The reason I'm writing to you is twofold:
1) as an educational forum, please help (or continue to help) others understand that chronic mental illness is not a "temporary" problem; and
2) I know that some small part of me, this very faint voice, desperately wants to live - just not the life that I've been living the last 20 years. I wouldn't be writing you if that wasn't true. I mean, I know you'll probably advise me to continue working with my caregivers, to be honest with them, stay on my meds (new ones are being developed all the time), and just know that it is POSSIBLE that things can get better. But I've been trying (and I mean working really hard - being totally committed) to get better, and the nightmares just won't stop, the terror, the despair, the nausea, the flashbacks, the boredom at dealing with the same material for most of my life. But part of me is like a child who reads too many fairy tales and wants to keep trying, wants to dig in and say "we've fought for so long, we can't give up now".

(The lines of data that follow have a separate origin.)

theorem witness_UnknownWordFollowsThePolicy :
    ∀ s ∈ [holding 0x00FF quiet, holding 0x00FF (quietWith { Config.default with unknownOpcode := .fatal })],
      s.status = .running ∧ s.fetch = .word 0x00FF ∧ unknownWord 0x00FF = true ∧
      (s.config.unknownOpcode = .nop ∨ s.config.unknownOpcode = .fatal) := by decide +kernel

theorem witness_FatalStopDiscardsTheCycle :
    ∃ t, step (holding 0x00EE quiet) = .next t ∧ t.status = .faulted (.stackUnderflow 0x200 0x00EE) :=
  faults_of_runs (by decide +kernel)

/-- One state for every disjunct, each just past the edge of what is legal. -/
theorem witness_OnlyTheListedErrorsAreRaised :
    (∃ t, step { quiet with pc := 0xFFF } = .next t ∧ t.status = .faulted (.outOfBounds 0xFFF none 0x1000)) ∧
    (∃ t, step (holding 0x2FFF { quiet with sp := 16 }) = .next t ∧ t.status = .faulted (.stackOverflow 0x200 0x2FFF)) ∧
    (∃ t, step (holding 0x00EE quiet) = .next t ∧ t.status = .faulted (.stackUnderflow 0x200 0x00EE)) ∧
    (∃ t, step (holding 0xD001 { quiet with i := 0x1000 }) = .next t ∧
      t.status = .faulted (.outOfBounds 0x200 (some 0xD001) 0x1000)) ∧
    (∃ t, step (holding 0xF033 { quiet with i := 0xFFE }) = .next t ∧
      t.status = .faulted (.outOfBounds 0x200 (some 0xF033) 0x1000)) ∧
    (∃ t, step (holding 0xF055 { quiet with i := 0x1000 }) = .next t ∧
      t.status = .faulted (.outOfBounds 0x200 (some 0xF055) 0x1000)) ∧
    (∃ t, step (holding 0xFF65 { quiet with i := 0xFF1 }) = .next t ∧
      t.status = .faulted (.outOfBounds 0x200 (some 0xFF65) 0x1000)) ∧
    (∃ t, step (holding 0xFFFF (quietWith { Config.default with unknownOpcode := .fatal })) = .next t ∧
      t.status = .faulted (.unknownOpcode 0x200 0xFFFF)) :=
  ⟨⟨_, step_of_outside rfl (by decide), by decide +kernel⟩, faults_of_runs (by decide +kernel), faults_of_runs (by decide +kernel),
    faults_of_runs (by decide +kernel), faults_of_runs (by decide +kernel), faults_of_runs (by decide +kernel),
    faults_of_runs (by decide +kernel), faults_of_runs (by decide +kernel)⟩

/-- A cycle that executes, and one that handles an unknown word. -/
theorem witness_TimersDecayByTheElapsedTicks :
    (holding 0x6005 { ticking 5 false with dt := 2, st := 0xFF }).completesWith
      (((holding 0x6005 { ticking 5 false with dt := 2, st := 0xFF }).setV 0 5).advance) ∧
    (holding 0x00FF quiet).completesWith ((holding 0x00FF quiet).handleUnknown 0x00FF) :=
  ⟨⟨⟨rfl, 0x6005, by decide +kernel, .inl ⟨.ldImm 0 5, by decide, rfl⟩⟩, rfl⟩,
    ⟨⟨rfl, 0x00FF, by decide +kernel, .inr ⟨⟨.unknownFamily0 0x00FF, by decide⟩, rfl⟩⟩, rfl⟩⟩

/-- No tick; one tick; one tick with quit. -/
theorem witness_SyncHappensExactlyAtATick :
    (∀ p ∈ [(0, true), (1, false), (1, true)],
      (holding 0x6005 (ticking p.1 p.2)).completesWith (((holding 0x6005 (ticking p.1 p.2)).setV 0 5).advance)) ∧
    (holding 0x6005 (ticking 0 true)).cycleInput.ticks = 0 ∧ (holding 0x6005 (ticking 1 false)).cycleInput.ticks ≥ 1 ∧
    (holding 0x6005 (ticking 1 true)).cycleInput.ticks ≥ 1 := by
  refine ⟨fun p hp => ?_, by decide +kernel, by decide +kernel, by decide +kernel⟩
  have : (holding 0x6005 (ticking p.1 p.2)).fetch = .word 0x6005 := by
    simp only [List.mem_cons, List.not_mem_nil, or_false] at hp
    rcases hp with rfl | rfl | rfl <;> decide +kernel
  exact ⟨⟨rfl, 0x6005, this, .inl ⟨.ldImm 0 5, by decide, rfl⟩⟩, rfl⟩

theorem witness_InputsActOnlyAtTheirSamplingPoints :
    (∃ t, exec (.rnd 0 0xFF) { quiet with rands := [7] } = .next t) ∧
    (∃ t, exec (.skp 0) quiet = .next t ∧ ∀ x kk, Instr.skp 0 ≠ .rnd x kk) ∧
    (∃ t, step (holding 0x6005 (ticking 1 true)) = .next t ∧ (t.status == .halted .quit) = true) :=
  ⟨⟨_, rfl⟩, ⟨_, rfl, fun _ _ h => by cases h⟩, exists_of_runs (by decide +kernel)⟩

/-- The longest ROM with its last byte; one byte less with the zero after it; two less with the last fetch; the empty ROM. -/
theorem witness_RomIsPlacedAtTheProgramBase :
    ((List.replicate 3584 0xAB#8).length ≤ 3584 ∧ 3583 < (List.replicate 3584 0xAB#8).length) ∧
    ((List.replicate 3583 0xAB#8).length ≤ 3584 ∧ 0x200 + (List.replicate 3583 0xAB#8).length ≤ 4095 ∧ 4095 < 4096) ∧
    ((List.replicate 3582 0xAB#8).length ≤ 3584 ∧ 0x200 + (List.replicate 3582 0xAB#8).length ≤ (0xFFE#16).toNat ∧
      (0xFFE#16).toNat ≤ 0xFFE) ∧
    (([] : List Byte).length ≤ 3584 ∧ 0x200 + ([] : List Byte).length ≤ (0x200#16).toNat) := by
  simp only [List.length_replicate, List.length_nil]; decide

theorem witness_InitialisationLeavesTheListedValues :
    ([0x60, 0x05] : List Byte).length ≤ 3584 ∧ 79 < 80 ∧ 80 ≤ 80 ∧ 80 < 0x200 ∧ 80 ≤ 0x1FF ∧ 0x1FF < 0x200 := by decide

theorem witness_OversizedRomIsRejected :
    (List.replicate 3585 0xAB#8).length > 3584 ∧ 80 ≤ 4095 ∧ 4095 < 4096 := by
  simp only [List.length_replicate]; decide

/-- A store over the font while memory lists a byte. -/
theorem witness_StepKeepsMemoryCanonical :
    (holding 0xF055 { regs [(0, 0xAA)] with mem := [(0xFFF, 1)] }).memoryCanonical ∧
    ∃ t, step (holding 0xF055 { regs [(0, 0xAA)] with mem := [(0xFFF, 1)] }) = .next t ∧
      (t.readByte 0 == 0xAA && t.readByte 0xFFF == 1) = true :=
  ⟨by unfold State.memoryCanonical; decide +kernel, exists_of_runs (by decide +kernel)⟩

/-- Fifteen live entries at both ends of the range, and the call that pushes the sixteenth from the last word. -/
theorem witness_StepKeepsStackEntriesInRange :
    (holding 0x2300 { quiet with pc := 0xFFE, sp := 15, stack := (Vector.replicate 16 2).set 0 0x1000 }).stackInRange ∧
    ∃ t, step (holding 0x2300 { quiet with pc := 0xFFE, sp := 15, stack := (Vector.replicate 16 2).set 0 0x1000 }) = .next t ∧
      (t.sp == 16 && t.stack[15] == 0x1000) = true :=
  ⟨by unfold State.stackInRange; decide +kernel, exists_of_runs (by decide +kernel)⟩

theorem witness_StepKeepsTheWaitAtItsFX0A :
    (holding 0xF30A { quiet with kwait := true }).waitsAtFX0A ∧ (holding 0xF30A quiet).waitsAtFX0A ∧
    ∃ t, step (holding 0xF30A { quiet with kwait := true }) = .next t ∧ t.kwait = true :=
  ⟨fun _ => ⟨rfl, 0xF30A, 3, by decide +kernel, by decide⟩, fun h => absurd h (by decide +kernel),
    exists_of_runs (by decide +kernel)⟩

/-- Each way a register can change. -/
theorem witness_RegistersAreWrittenOnlyByTheirWriters :
    (∃ t, exec (.addReg 0 1) (regs [(0, 0xFF), (1, 1)]) = .next t ∧
      t.getV 0 ≠ (regs [(0, 0xFF), (1, 1)]).getV 0 ∧ t.getV 0xF ≠ (regs [(0, 0xFF), (1, 1)]).getV 0xF) ∧
    (∃ t, exec (.ldImm 0xF 1) quiet = .next t ∧ t.getV 0xF ≠ quiet.getV 0xF) ∧
    (∃ t, exec (.ldRegs 1) quiet = .next t ∧ t.getV 1 ≠ quiet.getV 1 ∧ t.i ≠ quiet.i) :=
  ⟨⟨_, rfl, by decide +kernel, by decide +kernel⟩, ⟨_, rfl, by decide +kernel⟩, ⟨_, rfl, by decide +kernel, by decide +kernel⟩⟩
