-- ==== Sys2Proof/Config.lean ====
section
/-! DEFINITION. What is fixed for the machine: the parameters of R6, the open parameter `SHADE_RGB` (R30) and the free values
of the reset draw (R39, R240). The last two are opaque: no proof can see a value of them. -/

namespace Sys2Proof.Config

/-- `SCREEN_W` (R6). -/
abbrev screenW : Nat := 160
/-- `SCREEN_H` (R6). -/
abbrev screenH : Nat := 144
/-- Elements of a surface, `PixAddr` ranges over `[0, 23040)` (R12, R22). -/
abbrev nPixels : Nat := 23040
/-- `N_SPRITES` (R6). -/
abbrev nSprites : Nat := 40
/-- `RC_ENTRIES` (R7, R27). -/
abbrev rcEntries : Nat := 4096
/-- Cells of the 32 by 32 tile map (R6, R36). -/
abbrev nCells : Nat := 1024
/-- Rows of one pattern table, 256 tiles of 8 rows (R37). -/
abbrev nRows : Nat := 2048

/-- The arrays of the block whose contents reset leaves unspecified (R39). -/
inductive Space where
  | bgs
  | sps
  | raw
  | claim
deriving DecidableEq, Repr

/-- Colour `c` is at most `c'` in each of red, green and blue (R9). -/
def channelsAtMost (c c' : BitVec 24) : Bool :=
  decide (c.extractLsb' 16 8 ≤ c'.extractLsb' 16 8 ∧ c.extractLsb' 8 8 ≤ c'.extractLsb' 8 8 ∧
    c.extractLsb' 0 8 ≤ c'.extractLsb' 0 8)

/-- The sum of the channels: one measure of lightness, to show that one exists. -/
def channelSum (c : BitVec 24) : Nat :=
  (c.extractLsb' 16 8).toNat + (c.extractLsb' 8 8).toNat + (c.extractLsb' 0 8).toNat

/-- An admissible value of the open parameter `SHADE_RGB`: four pairwise distinct 24-bit colours, "ordered lightest→darkest"
(R7, R30). The spec names no measure of lightness, so the measure is open too (assumption 4). The default fields, with the
spec's offered colours, only show that an admissible value exists. -/
structure ShadeTable where
  /-- `SHADE_RGB[0..3]`. -/
  rgb : Vector (BitVec 24) 4 := #v[0xFFFFFF, 0xAAAAAA, 0x555555, 0x000000]
  /-- How light a colour is. -/
  lightness : BitVec 24 → Nat := channelSum
  /-- What is at most another colour in every channel is no lighter. -/
  monotone : ∀ c c', channelsAtMost c c' = true → lightness c ≤ lightness c' := by
    intro c c' h
    simp only [channelsAtMost, decide_eq_true_eq, BitVec.le_def] at h
    simp only [channelSum]
    omega
  /-- "The four values must be pairwise distinct" (R30). -/
  distinct : ∀ i j : Fin 4, rgb[i] = rgb[j] → i = j := by decide
  /-- "index 0 lightest, index 3 darkest" (R7, R30). -/
  ordered : ∀ i j : Fin 4, i < j → lightness rgb[j] < lightness rgb[i] := by decide
deriving Inhabited

/-- The open parameter `SHADE_RGB` (R7, R30; assumption 4). Opaque: any admissible table. -/
opaque shadeTable : ShadeTable

/-- FREE VALUE (assumption 1): the content of element `index` of `space` drawn by the reset numbered `draw` (R39, R240: "each
element an arbitrary value drawn at reset, under no law, possibly different at every reset"). -/
opaque unspecified (α : Type) [Inhabited α] (space : Space) (draw index : Nat) : α

end Sys2Proof.Config
end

Maybe part of me does want to live when I think that I'll magically start getting 8 hours of sleep a night, I'll be able to form an intimate bond with a healthy man who is willing to hang in, that children will miraculously appear in my life (with my mental health history I realize that adoption is pretty much out of the question), and that I'll be more than stable, but a healthy, functioning parent - that when my kids look in my eyes they'll be able to see that they are loved. But Doctor, that's not living in reality. That's not accepting the truth of your life, what it has looked like in the past and the direction in which it's headed.
I am so tired. My doctor says I need to think of my illness like diabetes - I think of it like terminal cancer or HIV - it's incurable, I will continue to slowly deteriorate, my deterioration will be marked by extreme (psychic) pain, and it will eventually kill me. Part of me is hanging on so tightly it feels as if my fingernails are going to be ripped out. And part of me says the only way that the pain will ever stop is for me to let go.
Being as honest as you can, are there times when doctors honestly acknowledge that certain mental illnesses (or a combination thereof) are simply untreatable?
Thanx,
Toby
P.S. I searched your archives and found virtually nothing addressing MPD/DID. A couple of articles on that might be helpful as well as more on PTSD.